Firstly, the attributes need to be set. The simplest way is to copy these from the original SEG-Y input. Otherwise they can be set manually. segysak
specifically needs the sample_rate
and the coord_scalar
attributes.
volve_3d_ds.attrs = volve_3d.attrs
display(volve_3d_ds.attrs)
{'seisnc': '{"coord_scalar": -100.0, "coord_scaled": false}'}
The cdp_x
and cdp_y
positions must be reduced to 2D along the vertical axis "twt" and set as coordinates.
volve_3d_ds["cdp_x"]
<xarray.DataArray 'cdp_x' (iline: 61, xline: 202, samples: 850)> Size: 42MB array([[[43640052, 43640052, 43640052, ..., 43640052, 43640052, 43640052], [43638839, 43638839, 43638839, ..., 43638839, 43638839, 43638839], [43637626, 43637626, 43637626, ..., 43637626, 43637626, 43637626], ..., [43398692, 43398692, 43398692, ..., 43398692, 43398692, 43398692], [43397480, 43397480, 43397480, ..., 43397480, 43397480, 43397480], [43396267, 43396267, 43396267, ..., 43396267, 43396267, 43396267]], [[43640354, 43640354, 43640354, ..., 43640354, 43640354, 43640354], [43639141, 43639141, 43639141, ..., 43639141, 43639141, 43639141], [43637928, 43637928, 43637928, ..., 43637928, 43637928, 43637928], ... [43416536, 43416536, 43416536, ..., 43416536, 43416536, 43416536], [43415323, 43415323, 43415323, ..., 43415323, 43415323, 43415323], [43414110, 43414110, 43414110, ..., 43414110, 43414110, 43414110]], [[43658198, 43658198, 43658198, ..., 43658198, 43658198, 43658198], [43656985, 43656985, 43656985, ..., 43656985, 43656985, 43656985], [43655772, 43655772, 43655772, ..., 43655772, 43655772, 43655772], ..., [43416839, 43416839, 43416839, ..., 43416839, 43416839, 43416839], [43415626, 43415626, 43415626, ..., 43415626, 43415626, 43415626], [43414413, 43414413, 43414413, ..., 43414413, 43414413, 43414413]]], dtype=int32) Coordinates: * iline (iline) int16 122B 10090 10091 10092 10093 ... 10148 10149 10150 * xline (xline) int16 404B 2150 2151 2152 2153 2154 ... 2348 2349 2350 2351 * samples (samples) float32 3kB 4.0 8.0 12.0 ... 3.392e+03 3.396e+03 3.4e+03
volve_3d_ds["cdp_x"] = volve_3d_ds["cdp_x"].mean(dim=["samples"])

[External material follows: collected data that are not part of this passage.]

/-- CARR and CWAIT (R165-R167, R169): an arrival at an OPEN closure in which its unit takes part counts, and flips the
unit's parity bit; an early second arrival is HELD. A CWAIT proceeds once no arrival of its unit is pending, and waits
until then. On a closure that is not set up both end with 0x0731, on a FAILED one with its status. T3 of an open round
fails it with 0x0504. -/
def Obligations.ClosureArrivals : Prop :=
  ∀ (s : State) (c : Nat) (u : UnitIx) (q : Q) (e : Entry), SyncReady s u.val q c (fld e 0 8) →
    syncOk (unitOrder u.val) e = true →
    let key := engKey c u.val
    let cid := yClos e
    let k := s.closure cid
    let bits := s.cbits key cid
    let a := (s.queue key q).pc
    let s0 := s.advance c u.val q
    (fld e 0 8 = 0xF5 → k.st = .opened → k.ctx = keyCtx key → bits.testBit 0 = true → bits.testBit 1 = k.parity →
      bits.testBit 3 = false → k.count + 1 ≠ k.total → bit e 63 = false → keyCtx key = c → keyUnit key = u.val →
      ∃ t, exec (.carr u q e) s = .next t ∧
        (t.closure cid) = { k with count := k.count + 1, t3 := true, t3limit := if k.t3 then k.t3limit else s.t3For k.limit } ∧
        (t.cbits key cid).testBit 1 = !k.parity ∧ (t.cbits key cid).testBit 2 = true ∧
        t.queue key q = { (s.queue key q).advanced with head := none } ∧
        t = { s with eng := t.eng, mod := { s.mod with gated := t.mod.gated }, closures := t.closures }) ∧
    (fld e 0 8 = 0xF6 → k.st = .opened → k.ctx = c → bits.testBit 0 = true →
      (bits.testBit 2 = false → ∃ t, exec (.cwait u q e) s = .next t ∧ EngStep s t key ((s.engOf key).issued q)) ∧
      (bits.testBit 2 = true → ∃ t, exec (.cwait u q e) s = .next t ∧
        EngStep s t key ((s.engOf key).waits q e (.closure cid) s.now s.t2))) ∧
    (fld e 0 8 = 0xF5 → k.st = .opened → k.ctx = keyCtx key → bits.testBit 0 = true → bits.testBit 1 ≠ k.parity →
      bits.testBit 3 = false → keyCtx key = c → keyUnit key = u.val →
      ∃ t, exec (.carr u q e) s = .next t ∧ (t.cbits key cid).testBit 3 = true ∧ (t.closure cid).count = k.count ∧
        t.queue key q = { (s.queue key q).advanced with head := some ⟨a, e, .held cid⟩, since := s.now, t2rem := s.t2 } ∧
        t.mem = s.mem) ∧
    (∀ st, k.st = .failed st → advances st = false → keyCtx key = c → keyUnit key = u.val →
      (fld e 0 8 = 0xF5 → exec (.carr u q e) s = .next (s0.failQueue 4 c u.val q a st (a + 1) 0)) ∧
      (fld e 0 8 = 0xF6 → exec (.cwait u q e) s = .next (s0.failQueue 4 c u.val q a st (a + 1) 0))) ∧
    (k.st = .idle → keyCtx key = c → keyUnit key = u.val →
      (fld e 0 8 = 0xF5 → exec (.carr u q e) s = .next (s0.failQueue 4 c u.val q a 0x0731 (a + 1) 0)) ∧
      (fld e 0 8 = 0xF6 → exec (.cwait u q e) s = .next (s0.failQueue 4 c u.val q a 0x0731 (a + 1) 0))) ∧
    (∀ (i : Fin 1024), (s.closure i.val).st = .opened → (s.closure i.val).t3 = true →
      exec (.closureT3Expiry i) s = .next (((s.count (ctrDev 42)).log 0x0020 0x0504 1 0xFFFFFFFF 0 0xFFFFFFFF).closureFail
        i.val 0x0504 none))

/-- An entry that fails at a queue of its own program (R154): the status words are written, an arrival held at the head is
withdrawn (R495), and the queue stops with event 0xFF01, or goes on at its handler. A queue whose next entry cannot be
fetched fails with 0x0722 above 0xBFFF and with 0x0723 where the granule reads as uncorrectable and a spare parcel is left
(R152, R189); at the handler that a failure has just reached it stops and keeps its handler. -/
def Obligations.QueueFailures : Prop :=
  (∀ (s : State) (n c u addr status pc : Nat) (q : Q), (s.queue (engKey c u) q).fed = false →
    let key := engKey c u
    let w := s.queue key q
    let s0 := s.dropHeld key q
    let went := fun (r : QRun) (at' : Nat) => { s0.engOf key with
      sync := (s0.engOf key).sync.setQueue q { w with
        status := status, faddr := addr, head := none, passed := [], pc := at', run := r, branched := r == .running } }
    let s1 := if unitOrder u = 0 then
        (if status / 256 = 2 ∨ status / 256 = 3 then s0.count (ctrBase u + 29)
         else if status / 256 = 5 then s0.count (ctrBase u + 30) else s0) else s0
    (∀ h, w.handler = some h → EngStep s1 (s.failQueue n c u q addr status pc 0) key (went .running h)) ∧
    (w.handler = none → ∃ t, s.failQueue n c u q addr status pc 0 = t.event 1 status (stopResult u (qIx q) c addr) ∧
      EngStep s1 t key (went .stopped (pc % 65536)))) ∧
  (∀ (s : State) (c : Nat) (u : UnitIx) (q : Q), s.issuer u.val q = some c →
    let w := s.queue (engKey c u.val) q
    let pc := w.pc
    (w.branched = true → w.handler = some pc → 0xBFFF < pc → exec (.queueFetchFault u q) s =
      .next (((s.setQueue (engKey c u.val) q { w with handler := none }).failQueue 4 c u.val q pc 0x0722 (pc + 1) 0).queueOp
        c u.val q fun v => { v with handler := some pc })) ∧
    ((w.branched = false ∨ w.handler ≠ some pc) → 0xBFFF < pc →
      exec (.queueFetchFault u q) s = .next (s.failQueue 4 c u.val q pc 0x0722 (pc + 1) 0)) ∧
    ((w.branched = false ∨ w.handler ≠ some pc) → pc ≤ 0xBFFF → s.badIn (granAddr (firstParcel u.val) pc) 16 = true →
      s.sparesLeft (firstParcel u.val) ≠ 0 →
      exec (.queueFetchFault u q) s = .next ((s.fbUnc (firstParcel u.val) (granAddr (firstParcel u.val) pc)
        (codeUnit u.val)).failQueue 4 c u.val q pc 0x0723 (pc + 1) 0)))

volve_3d_ds["cdp_y"] = volve_3d_ds["cdp_y"].mean(dim=["samples"])
volve_3d_ds = volve_3d_ds.set_coords(["cdp_x", "cdp_y"])
volve_3d_ds
<xarray.Dataset> Size: 42MB Dimensions: (iline: 61, xline: 202, samples: 850) Coordinates: cdp_x (iline, xline) float64 99kB 4.364e+07 4.364e+07 ... 4.341e+07 cdp_y (iline, xline) float64 99kB 6.477e+08 6.477e+08 ... 6.479e+08 * iline (iline) int16 122B 10090 10091 10092 10093 ... 10148 10149 10150 * xline (xline) int16 404B 2150 2151 2152 2153 2154 ... 2348 2349 2350 2351 * samples (samples) float32 3kB 4.0 8.0 12.0 ... 3.392e+03 3.396e+03 3.4e+03 Data variables: data (iline, xline, samples) float32 42MB 0.02057 0.02204 ... 0.0 0.0 Attributes: seisnc: {"coord_scalar": -100.0, "coord_scaled": false}
Afterwards, use the to_segy
method as normal to return to SEGY.
volve_3d_ds.seisio.to_segy("data/test.segy", iline=189, xline=193, trace_header_map={'cdp_x':181, 'cdp_y':185})
Very large datasets¶
If you have a very large dataset (SEG-Y file), it may be possible to use ds.to_dask_dataframe()
which can perform operations, including the writing of data in a lazy manner.